Ростом Махись был Кулу по грудь, лицо у него было круглым, лоским и бледным, нос крючком, глаза нараспашку и желтые, сова совой, только бородатая, а что под бородой, больше похожей на серый войлочный ком, – не видно, и слава небу. Кабы Кул сразу увидал, как Махись распахивает бороду, показывая пасть, в которой вместо зубов мелькает бегучим блеском решеточка, напоминающая высушенное крыло медной стрекозы, он бы рухнул обратно в ручей и не позволил себя оттуда достать.

С таким ртом Махись, конечно, не умел говорить. Зато он всё понимал.

Зато он умел слушать.

Зато он умел появляться перед Кулом, когда это необходимо, и исчезать, когда не был нужен.

Зато он стал другом Кула, единственным настоящим.

Зато он спас его тогда и вывел из чащи.

Он и дальше спасал Кула: разок вытащил из костра, не раз заставил затопить печку, принес, сунул в рот и велел разжевать какую-то траву, когда Кул умирал от жара. И просто своим присутствием спасал. Человек один не может. А вдвоем может почти всё.

Только выйти из земли мары, если это запрещено, не может.
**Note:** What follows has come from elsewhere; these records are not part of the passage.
/-- Major 0x05 (Table 15.12). -/
def decodeFalu (w : Nat) : Except DecodeError Instr :=
  match w / 2 ^ 29 % 8 with
  | 0 => .ok (.fadd (fld 4 w 6) (fld 8 w 8) (fld 64 w 11) (fld 64 w 17) (fld 64 w 23))
  | 1 => .ok (.fsub (fld 4 w 6) (fld 8 w 8) (fld 64 w 11) (fld 64 w 17) (fld 64 w 23))
  | 2 => .ok (.fmul (fld 4 w 6) (fld 8 w 8) (fld 64 w 11) (fld 64 w 17) (fld 64 w 23))
  | 3 => .ok (.fmin (fld 4 w 6) (fld 8 w 8) (fld 64 w 11) (fld 64 w 17) (fld 64 w 23))
  | 4 => .ok (.fmax (fld 4 w 6) (fld 8 w 8) (fld 64 w 11) (fld 64 w 17) (fld 64 w 23))
  | 5 => need (zeros w 23 6) (.fabs (fld 4 w 6) (fld 8 w 8) (fld 64 w 11) (fld 64 w 17))
  | 6 => need (zeros w 23 6) (.fneg (fld 4 w 6) (fld 8 w 8) (fld 64 w 11) (fld 64 w 17))
  | _ => .ok (.fcpys (fld 4 w 6) (fld 8 w 8) (fld 64 w 11) (fld 64 w 17) (fld 64 w 23))

/-- Major 0x06 (Table 15.12). -/
def decodeFcmp (w : Nat) : Except DecodeError Instr :=
  match w / 2 ^ 29 % 8 with
  | 0 => .ok (.fsetpEq (fld 4 w 6) (fld 8 w 8) (fld 8 w 11) (fld 8 w 14) (fld 64 w 17) (fld 64 w 23))
  | 1 => .ok (.fsetpNe (fld 4 w 6) (fld 8 w 8) (fld 8 w 11) (fld 8 w 14) (fld 64 w 17) (fld 64 w 23))
  | 2 => .ok (.fsetpLt (fld 4 w 6) (fld 8 w 8) (fld 8 w 11) (fld 8 w 14) (fld 64 w 17) (fld 64 w 23))
  | 3 => .ok (.fsetpLe (fld 4 w 6) (fld 8 w 8) (fld 8 w 11) (fld 8 w 14) (fld 64 w 17) (fld 64 w 23))
  | 4 => .ok (.fsetpGt (fld 4 w 6) (fld 8 w 8) (fld 8 w 11) (fld 8 w 14) (fld 64 w 17) (fld 64 w 23))
  | 5 => .ok (.fsetpGe (fld 4 w 6) (fld 8 w 8) (fld 8 w 11) (fld 8 w 14) (fld 64 w 17) (fld 64 w 23))
  | 6 => .ok (.fsetpUn (fld 4 w 6) (fld 8 w 8) (fld 8 w 11) (fld 8 w 14) (fld 64 w 17) (fld 64 w 23))
  | _ => need (zeros w 23 6) (.fclass (fld 4 w 6) (fld 8 w 8) (fld 64 w 11) (fld 64 w 17))

/-- Major 0x07 (Table 15.12). -/
def decodeFfma (w : Nat) : Except DecodeError Instr := .ok (.ffma (fld 4 w 6) (fld 64 w 8) (fld 64 w 14) (fld 64 w 20) (fld 64 w 26))

/-- Major 0x08 (Table 15.12). -/
def decodeFfmaL (w : Nat) : Except DecodeError Instr := need (zeros w 26 6) (.ffmaL (fld 4 w 6) (fld 64 w 8) (fld 64 w 14) (fld 64 w 20)
    (BitVec.ofNat 32 (w / 2 ^ 32)))

/-- Major 0x09 (Table 15.12). -/
def decodeFfmaC (w : Nat) : Except DecodeError Instr := .ok (.ffmaC (fld 4 w 6) (fld 64 w 8) (fld 64 w 14) (fld 64 w 20) (fld 64 w 26))

/-- Major 0x0A (Table 15.12). -/
def decodeFunc (w : Nat) : Except DecodeError Instr :=
  match w / 2 ^ 29 % 8 with
  | 0 => need (zeros w 23 6) (.frcp (fld 4 w 6) (fld 8 w 8) (fld 64 w 11) (fld 64 w 17))
  | 1 => need (zeros w 23 6) (.frsq (fld 4 w 6) (fld 8 w 8) (fld 64 w 11) (fld 64 w 17))
  | 2 => need (zeros w 23 6) (.fsqrt (fld 4 w 6) (fld 8 w 8) (fld 64 w 11) (fld 64 w 17))
  | 3 => need (zeros w 23 6) (.fex2 (fld 4 w 6) (fld 8 w 8) (fld 64 w 11) (fld 64 w 17))
  | 4 => need (zeros w 23 6) (.flg2 (fld 4 w 6) (fld 8 w 8) (fld 64 w 11) (fld 64 w 17))
  | 5 => need (zeros w 23 6) (.fsinp (fld 4 w 6) (fld 8 w 8) (fld 64 w 11) (fld 64 w 17))
  | 6 => need (zeros w 23 6) (.fcosp (fld 4 w 6) (fld 8 w 8) (fld 64 w 11) (fld 64 w 17))
  | _ => need (zeros w 23 6) (.ftanh (fld 4 w 6) (fld 8 w 8) (fld 64 w 11) (fld 64 w 17))

/-- Major 0x0B (Table 15.12). -/
def decodeCvt (w : Nat) : Except DecodeError Instr :=
  match w / 2 ^ 29 % 8 with
  | 0 => .ok (.cvt (fld 4 w 6) (fld 8 w 8) (fld 64 w 11) (fld 64 w 17) (fld 64 w 23))
  | 1 => .ok (.f2i (fld 4 w 6) (fld 8 w 8) (fld 64 w 11) (fld 64 w 17) (fld 64 w 23))
  | 2 => .ok (.i2f (fld 4 w 6) (fld 8 w 8) (fld 64 w 11) (fld 64 w 17) (fld 64 w 23))
  | 3 => .ok (.tagset (fld 4 w 6) (fld 8 w 8) (fld 64 w 11) (fld 64 w 17) (fld 64 w 23))
  | 4 => need (zeros w 23 6) (.tagget (fld 4 w 6) (fld 8 w 8) (fld 64 w 11) (fld 64 w 17))
  | 5 => need (zeros w 23 6) (.unpkLo (fld 4 w 6) (fld 8 w 8) (fld 64 w 11) (fld 64 w 17))
  | 6 => need (zeros w 23 6) (.unpkHi (fld 4 w 6) (fld 8 w 8) (fld 64 w 11) (fld 64 w 17))
  | _ => .ok (.scl (fld 4 w 6) (fld 8 w 8) (fld 64 w 11) (fld 64 w 17) (fld 64 w 23))

/-- Major 0x0C (Table 15.12). -/
def decodePkd (w : Nat) : Except DecodeError Instr :=
  match w / 2 ^ 29 % 8 with
  | 0 => .ok (.hadd2 (fld 4 w 6) (fld 8 w 8) (fld 64 w 11) (fld 64 w 17) (fld 64 w 23))
  | 1 => .ok (.hmul2 (fld 4 w 6) (fld 8 w 8) (fld 64 w 11) (fld 64 w 17) (fld 64 w 23))
  | 2 => .ok (.hfma2 (fld 4 w 6) (fld 8 w 8) (fld 64 w 11) (fld 64 w 17) (fld 64 w 23))
  | 3 => .ok (.hmin2 (fld 4 w 6) (fld 8 w 8) (fld 64 w 11) (fld 64 w 17) (fld 64 w 23))
  | 4 => .ok (.hmax2 (fld 4 w 6) (fld 8 w 8) (fld 64 w 11) (fld 64 w 17) (fld 64 w 23))
  | 5 => .ok (.dot2 (fld 4 w 6) (fld 8 w 8) (fld 64 w 11) (fld 64 w 17) (fld 64 w 23))
  | 6 => .ok (.dot4 (fld 4 w 6) (fld 8 w 8) (fld 64 w 11) (fld 64 w 17) (fld 64 w 23))
  | _ => .ok (.pack (fld 4 w 6) (fld 8 w 8) (fld 64 w 11) (fld 64 w 17) (fld 64 w 23))

/-- Major 0x0D (Table 15.12). -/
def decodeLane (w : Nat) : Except DecodeError Instr :=
  match w / 2 ^ 29 % 8 with
  | 0 => .ok (.shflIdx (fld 4 w 6) (fld 8 w 8) (fld 64 w 11) (fld 64 w 17) (fld 64 w 23))
  | 1 => need (zeros w 28 1) (.shflUp (fld 4 w 6) (fld 8 w 8) (fld 64 w 11) (fld 64 w 17) (fld 32 w 23))
  | 2 => need (zeros w 28 1) (.shflDn (fld 4 w 6) (fld 8 w 8) (fld 64 w 11) (fld 64 w 17) (fld 32 w 23))
  | 3 => need (zeros w 28 1) (.shflXor (fld 4 w 6) (fld 8 w 8) (fld 64 w 11) (fld 64 w 17) (fld 32 w 23))
  | 4 =>
    match w / 2 ^ 23 % 4 with
    | 0 => need (zeros w 13 4 && zeros w 20 3 && zeros w 25 4) (.pollSome (fld 4 w 6) (fld 8 w 8) (fld 4 w 11) (fld 8 w 17))
    | 1 => need (zeros w 13 4 && zeros w 20 3 && zeros w 25 4) (.pollEvery (fld 4 w 6) (fld 8 w 8) (fld 4 w 11) (fld 8 w 17))
    | 2 => need (zeros w 13 4 && zeros w 20 3 && zeros w 25 4) (.pollAgree (fld 4 w 6) (fld 8 w 8) (fld 4 w 11) (fld 8 w 17))
    | _ => need (zeros w 13 4 && zeros w 20 3 && zeros w 25 4) (.pollMost (fld 4 w 6) (fld 8 w 8) (fld 4 w 11) (fld 8 w 17))
  | 5 => need (zeros w 20 9) (.ballot (fld 4 w 6) (fld 8 w 8) (fld 64 w 11) (fld 8 w 17))
  | 6 => need (zeros w 23 6) (.redaddF (fld 4 w 6) (fld 8 w 8) (fld 64 w 11) (fld 64 w 17))
  | _ => need (zeros w 23 6) (.redaddI (fld 4 w 6) (fld 8 w 8) (fld 64 w 11) (fld 64 w 17))

/-- Major 0x0E (Table 15.12). -/
def decodeMovi (w : Nat) : Except DecodeError Instr := .ok (.movi (fld 64 w 6) (fld 1048576 w 12))

/-- Major 0x0F (Table 15.12). -/
def decodeMovf (w : Nat) : Except DecodeError Instr := .ok (.movf (fld 64 w 6) (fld 1048576 w 12))

/-- Major 0x10 (Table 15.12). -/
def decodeLd (w : Nat) : Except DecodeError Instr :=
  match w / 2 ^ 28 % 8 with
  | 0 => .ok (.ld8z (fld 4 w 6) (fld 8 w 8) (fld 64 w 11) (fld 64 w 17) (fld 32 w 23) (bitAt w 31))
  | 1 => .ok (.ld8s (fld 4 w 6) (fld 8 w 8) (fld 64 w 11) (fld 64 w 17) (fld 32 w 23) (bitAt w 31))
  | 2 => .ok (.ld16z (fld 4 w 6) (fld 8 w 8) (fld 64 w 11) (fld 64 w 17) (fld 32 w 23) (bitAt w 31))
  | 3 => .ok (.ld16s (fld 4 w 6) (fld 8 w 8) (fld 64 w 11) (fld 64 w 17) (fld 32 w 23) (bitAt w 31))
  | 4 => .ok (.ld32 (fld 4 w 6) (fld 8 w 8) (fld 64 w 11) (fld 64 w 17) (fld 32 w 23) (bitAt w 31))
  | 5 => .ok (.ldF32 (fld 4 w 6) (fld 8 w 8) (fld 64 w 11) (fld 64 w 17) (fld 32 w 23) (bitAt w 31))
  | 6 => .ok (.ld64 (fld 4 w 6) (fld 8 w 8) (fld 64 w 11) (fld 64 w 17) (fld 32 w 23) (bitAt w 31))
  | _ => .ok (.ld128 (fld 4 w 6) (fld 8 w 8) (fld 64 w 11) (fld 64 w 17) (fld 32 w 23) (bitAt w 31))

/-- Major 0x11 (Table 15.12). -/
def decodeSt (w : Nat) : Except DecodeError Instr :=
  match w / 2 ^ 28 % 16 with
  | 0 => .ok (.st8 (fld 4 w 6) (fld 8 w 8) (fld 64 w 11) (fld 64 w 17) (fld 32 w 23))
  | 1 => .ok (.st16 (fld 4 w 6) (fld 8 w 8) (fld 64 w 11) (fld 64 w 17) (fld 32 w 23))
  | 2 => .ok (.st32 (fld 4 w 6) (fld 8 w 8) (fld 64 w 11) (fld 64 w 17) (fld 32 w 23))
  | 3 => .ok (.st64 (fld 4 w 6) (fld 8 w 8) (fld 64 w 11) (fld 64 w 17) (fld 32 w 23))
  | 4 => .ok (.st128 (fld 4 w 6) (fld 8 w 8) (fld 64 w 11) (fld 64 w 17) (fld 32 w 23))
  | 5 => .ok (.stN4 (fld 4 w 6) (fld 8 w 8) (fld 64 w 11) (fld 64 w 17) (fld 32 w 23))
  | 6 => .ok (.stN2 (fld 4 w 6) (fld 8 w 8) (fld 64 w 11) (fld 64 w 17) (fld 32 w 23))
  | _ => .error .illegal

/-- Major 0x12 (Table 15.12). -/
def decodeScr (w : Nat) : Except DecodeError Instr :=
  match w / 2 ^ 28 % 16 with
  | 0 => .ok (.lds32 (fld 4 w 6) (fld 8 w 8) (fld 64 w 11) (fld 64 w 17) (fld 32 w 23))
  | 1 => .ok (.lds64 (fld 4 w 6) (fld 8 w 8) (fld 64 w 11) (fld 64 w 17) (fld 32 w 23))
  | 2 => .ok (.lds128 (fld 4 w 6) (fld 8 w 8) (fld 64 w 11) (fld 64 w 17) (fld 32 w 23))
  | 3 => .ok (.sts32 (fld 4 w 6) (fld 8 w 8) (fld 64 w 11) (fld 64 w 17) (fld 32 w 23))
  | 4 => .ok (.sts64 (fld 4 w 6) (fld 8 w 8) (fld 64 w 11) (fld 64 w 17) (fld 32 w 23))
  | 5 => .ok (.sts128 (fld 4 w 6) (fld 8 w 8) (fld 64 w 11) (fld 64 w 17) (fld 32 w 23))
  | 6 => need (zeros w 8 3) (.ldc (fld 4 w 6) (fld 64 w 11) (fld 64 w 17) (fld 32 w 23))
  | 7 => need (zeros w 8 3 && zeros w 15 8) (.wset (fld 4 w 6) (fld 16 w 11) (fld 32 w 23))
  | _ => .error .illegal

/-- Major 0x13 (Table 15.12). -/
def decodeAtom (w : Nat) : Except DecodeError Instr :=
  match w / 2 ^ 28 % 16 with
  | 0 => .ok (.atomAdd (fld 4 w 6) (fld 8 w 8) (fld 64 w 11) (fld 64 w 17) (fld 32 w 23))
  | 1 => .ok (.atomAddf (fld 4 w 6) (fld 8 w 8) (fld 64 w 11) (fld 64 w 17) (fld 32 w 23))
  | 2 => .ok (.atomMin (fld 4 w 6) (fld 8 w 8) (fld 64 w 11) (fld 64 w 17) (fld 32 w 23))
  | 3 => .ok (.atomMax (fld 4 w 6) (fld 8 w 8) (fld 64 w 11) (fld 64 w 17) (fld 32 w 23))
  | 4 => .ok (.atomUmin (fld 4 w 6) (fld 8 w 8) (fld 64 w 11) (fld 64 w 17) (fld 32 w 23))
  | 5 => .ok (.atomUmax (fld 4 w 6) (fld 8 w 8) (fld 64 w 11) (fld 64 w 17) (fld 32 w 23))
  | 6 => .ok (.atomAnd (fld 4 w 6) (fld 8 w 8) (fld 64 w 11) (fld 64 w 17) (fld 32 w 23))
  | 7 => .ok (.atomOr (fld 4 w 6) (fld 8 w 8) (fld 64 w 11) (fld 64 w 17) (fld 32 w 23))
  | 8 => .ok (.atomXor (fld 4 w 6) (fld 8 w 8) (fld 64 w 11) (fld 64 w 17) (fld 32 w 23))
  | 9 => .ok (.atomXchg (fld 4 w 6) (fld 8 w 8) (fld 64 w 11) (fld 64 w 17) (fld 32 w 23))
  | 10 => .ok (.atomCas (fld 4 w 6) (fld 8 w 8) (fld 64 w 11) (fld 64 w 17) (fld 32 w 23))
  | 11 => .ok (.atomAddh2 (fld 4 w 6) (fld 8 w 8) (fld 64 w 11) (fld 64 w 17) (fld 32 w 23))
  | _ => .error .illegal

/-- Major 0x14 (Table 15.12). -/
def decodeRed (w : Nat) : Except DecodeError Instr :=
  match w / 2 ^ 28 % 8 with
  | 0 => .ok (.redAdd (fld 4 w 6) (fld 8 w 8) (fld 64 w 11) (fld 64 w 17) (fld 32 w 23) (bitAt w 31))
  | 1 => .ok (.redAddf (fld 4 w 6) (fld 8 w 8) (fld 64 w 11) (fld 64 w 17) (fld 32 w 23) (bitAt w 31))
  | 2 => .ok (.redMin (fld 4 w 6) (fld 8 w 8) (fld 64 w 11) (fld 64 w 17) (fld 32 w 23) (bitAt w 31))
  | 3 => .ok (.redMax (fld 4 w 6) (fld 8 w 8) (fld 64 w 11) (fld 64 w 17) (fld 32 w 23) (bitAt w 31))
  | 4 => .ok (.redAnd (fld 4 w 6) (fld 8 w 8) (fld 64 w 11) (fld 64 w 17) (fld 32 w 23) (bitAt w 31))
  | 5 => .ok (.redOr (fld 4 w 6) (fld 8 w 8) (fld 64 w 11) (fld 64 w 17) (fld 32 w 23) (bitAt w 31))
  | 6 => .ok (.redXor (fld 4 w 6) (fld 8 w 8) (fld 64 w 11) (fld 64 w 17) (fld 32 w 23) (bitAt w 31))
  | _ => .ok (.redAddx (fld 4 w 6) (fld 8 w 8) (fld 64 w 11) (fld 64 w 17) (fld 32 w 23) (bitAt w 31))

/-- Major 0x15 (Table 15.12). -/
def decodeLat (w : Nat) : Except DecodeError Instr :=
  match w / 2 ^ 27 % 32 with
  | 0 => .ok (.ild (fld 4 w 6) (fld 8 w 8) (fld 64 w 11) (fld 64 w 17) (fld 16 w 23))
  | 1 => .ok (.ildg (fld 4 w 6) (fld 8 w 8) (fld 64 w 11) (fld 64 w 17) (fld 16 w 23))
  | 2 => .ok (.ispl (fld 4 w 6) (fld 8 w 8) (fld 64 w 11) (fld 64 w 17) (fld 16 w 23))
  | 3 => .ok (.isplg (fld 4 w 6) (fld 8 w 8) (fld 64 w 11) (fld 64 w 17) (fld 16 w 23))
  | 4 => .ok (.ifetch (fld 4 w 6) (fld 8 w 8) (fld 64 w 11) (fld 64 w 17) (fld 16 w 23))
  | 5 => .ok (.iwgt (fld 4 w 6) (fld 8 w 8) (fld 64 w 11) (fld 64 w 17) (fld 16 w 23))
  | 6 => .ok (.icell (fld 4 w 6) (fld 8 w 8) (fld 64 w 11) (fld 64 w 17) (fld 16 w 23))
  | 7 => .ok (.istx (fld 4 w 6) (fld 8 w 8) (fld 64 w 11) (fld 64 w 17) (fld 16 w 23))
  | _ => .error .illegal

/-- Major 0x16 (Table 15.12). -/
def decodePkl (w : Nat) : Except DecodeError Instr :=
  match w / 2 ^ 28 % 16 with
  | 0 => need (zeros w 15 8) (.pkq (fld 4 w 6) (fld 8 w 8) (fld 16 w 11) (fld 32 w 23))
  | 1 => need (zeros w 15 8) (.pkqs (fld 4 w 6) (fld 8 w 8) (fld 16 w 11) (fld 32 w 23))
  | 2 => need (zeros w 15 8) (.pkb (fld 4 w 6) (fld 8 w 8) (fld 16 w 11) (fld 32 w 23))
  | 3 => need (zeros w 15 8) (.pkbq (fld 4 w 6) (fld 8 w 8) (fld 16 w 11) (fld 32 w 23))
  | _ => .error .illegal

/-- Major 0x17 (Table 15.12). -/
def decodeEng (w : Nat) : Except DecodeError Instr :=
  match w / 2 ^ 28 % 16 with
  | 0 => need (zeros w 15 8) (.cpyG2s (fld 4 w 6) (fld 8 w 8) (fld 16 w 11) (fld 32 w 23))
  | 1 => need (zeros w 15 8) (.cpyS2g (fld 4 w 6) (fld 8 w 8) (fld 16 w 11) (fld 32 w 23))
  | 2 => need (zeros w 15 8) (.cpyS2s (fld 4 w 6) (fld 8 w 8) (fld 16 w 11) (fld 32 w 23))
  | 3 => need (zeros w 15 2) (.cpyCmp (fld 4 w 6) (fld 8 w 8) (fld 16 w 11) (fld 64 w 17) (fld 32 w 23))
  | 4 => need (zeros w 15 8) (.nbLd (fld 4 w 6) (fld 8 w 8) (fld 16 w 11) (fld 32 w 23))
  | 5 => need (zeros w 15 2) (.nbRun (fld 4 w 6) (fld 8 w 8) (fld 16 w 11) (fld 64 w 17) (fld 32 w 23))
  | 6 => if bitAt w 15 then need (zeros w 16 7) (.nbGetSum (fld 4 w 6) (fld 8 w 8) (fld 16 w 11) (fld 32 w 23)) else need (zeros w 16 7)
      (.nbGet (fld 4 w 6) (fld 8 w 8) (fld 16 w 11) (fld 32 w 23))
  | 7 => need (zeros w 15 8) (.nbMode (fld 4 w 6) (fld 8 w 8) (fld 16 w 11) (fld 32 w 23))
  | 8 => need (zeros w 15 8) (.coll (fld 4 w 6) (fld 8 w 8) (fld 16 w 11) (fld 32 w 23))
  | _ => .error .illegal

/-- Major 0x18 (Table 15.12). -/
def decodeUalu (w : Nat) : Except DecodeError Instr :=
  match w / 2 ^ 29 % 8 with
  | 0 => need (zeros w 10 1) (.sadd (fld 4 w 6) (fld 4 w 8) (fld 64 w 11) (fld 64 w 17) (fld 64 w 23))
  | 1 => need (zeros w 10 1) (.ssub (fld 4 w 6) (fld 4 w 8) (fld 64 w 11) (fld 64 w 17) (fld 64 w 23))
  | 2 => need (zeros w 10 1) (.smul (fld 4 w 6) (fld 4 w 8) (fld 64 w 11) (fld 64 w 17) (fld 64 w 23))
  | 3 => need (zeros w 10 1) (.smulhi (fld 4 w 6) (fld 4 w 8) (fld 64 w 11) (fld 64 w 17) (fld 64 w 23))
  | 4 => need (zeros w 10 1) (.sand (fld 4 w 6) (fld 4 w 8) (fld 64 w 11) (fld 64 w 17) (fld 64 w 23))
  | 5 => need (zeros w 10 1) (.sor (fld 4 w 6) (fld 4 w 8) (fld 64 w 11) (fld 64 w 17) (fld 64 w 23))
  | 6 => need (zeros w 10 1) (.sxor (fld 4 w 6) (fld 4 w 8) (fld 64 w 11) (fld 64 w 17) (fld 64 w 23))
  | _ => need (zeros w 10 1) (.sshl (fld 4 w 6) (fld 4 w 8) (fld 64 w 11) (fld 64 w 17) (fld 64 w 23))

/-- Major 0x19 (Table 15.12). -/
def decodeUalu2 (w : Nat) : Except DecodeError Instr :=
  match w / 2 ^ 29 % 8 with
  | 0 => need (zeros w 10 1) (.sshr (fld 4 w 6) (fld 4 w 8) (fld 64 w 11) (fld 64 w 17) (fld 64 w 23))
  | 1 => need (zeros w 10 1) (.ssar (fld 4 w 6) (fld 4 w 8) (fld 64 w 11) (fld 64 w 17) (fld 64 w 23))
  | 2 => need (zeros w 10 1) (.smin (fld 4 w 6) (fld 4 w 8) (fld 64 w 11) (fld 64 w 17) (fld 64 w 23))
  | 3 => need (zeros w 10 1) (.smax (fld 4 w 6) (fld 4 w 8) (fld 64 w 11) (fld 64 w 17) (fld 64 w 23))
  | 4 => need (zeros w 10 1 && zeros w 23 6) (.smov (fld 4 w 6) (fld 4 w 8) (fld 64 w 11) (fld 64 w 17))
  | 5 => need (zeros w 10 1 && zeros w 13 1) (.ssetpEq (fld 4 w 6) (fld 4 w 8) (fld 4 w 11) (fld 8 w 14) (fld 64 w 17) (fld 64 w 23))
  | 6 => need (zeros w 10 1 && zeros w 13 1) (.ssetpLt (fld 4 w 6) (fld 4 w 8) (fld 4 w 11) (fld 8 w 14) (fld 64 w 17) (fld 64 w 23))
  | _ => need (zeros w 10 1 && zeros w 13 1) (.ssetpUlt (fld 4 w 6) (fld 4 w 8) (fld 4 w 11) (fld 8 w 14) (fld 64 w 17) (fld 64 w 23))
Но этого никто не может: ни один, ни вдвоем, будь он хоть дитя земли Махись, хоть дитя неба Иненармонь.

Так, по крайней мере, думал Кул.

3

Их появление должно было испугать Кула: чужие, несвежие, в странный день неумираний, исчезновений и негасимого пожара. Но не испугало. Нашлись причины.

Они не стали подходить к костру без спроса и вежливо дождались, пока Кул заметит, оценит их внешность, изможденность и сдерживаемый, но очевидный голод и пригласит подойти присесть да отведать, чем небо одарило. Но ждали они близко от навеса, там, куда невозможно подойти не замеченным Кулом, – а он не заметил ничего, хотя с мальства привык поглядывать во все стороны, пока бодрствует, да и спать вполглаза. Тем более когда упражнялся с палкой и без нее – смысл-то представлять бой, если не зришь поля боя. И споласкиваясь после упражнений, тоже вокруг поглядывал, и пристегивая штаны, и накидываясь покрывалом, и садясь у костра. Не шел никто ни от холма, ни от леса. А если бы и шел, то длилось бы это долго. Парочка же выглядела так, будто очень долго как раз стояла, ожидаючи.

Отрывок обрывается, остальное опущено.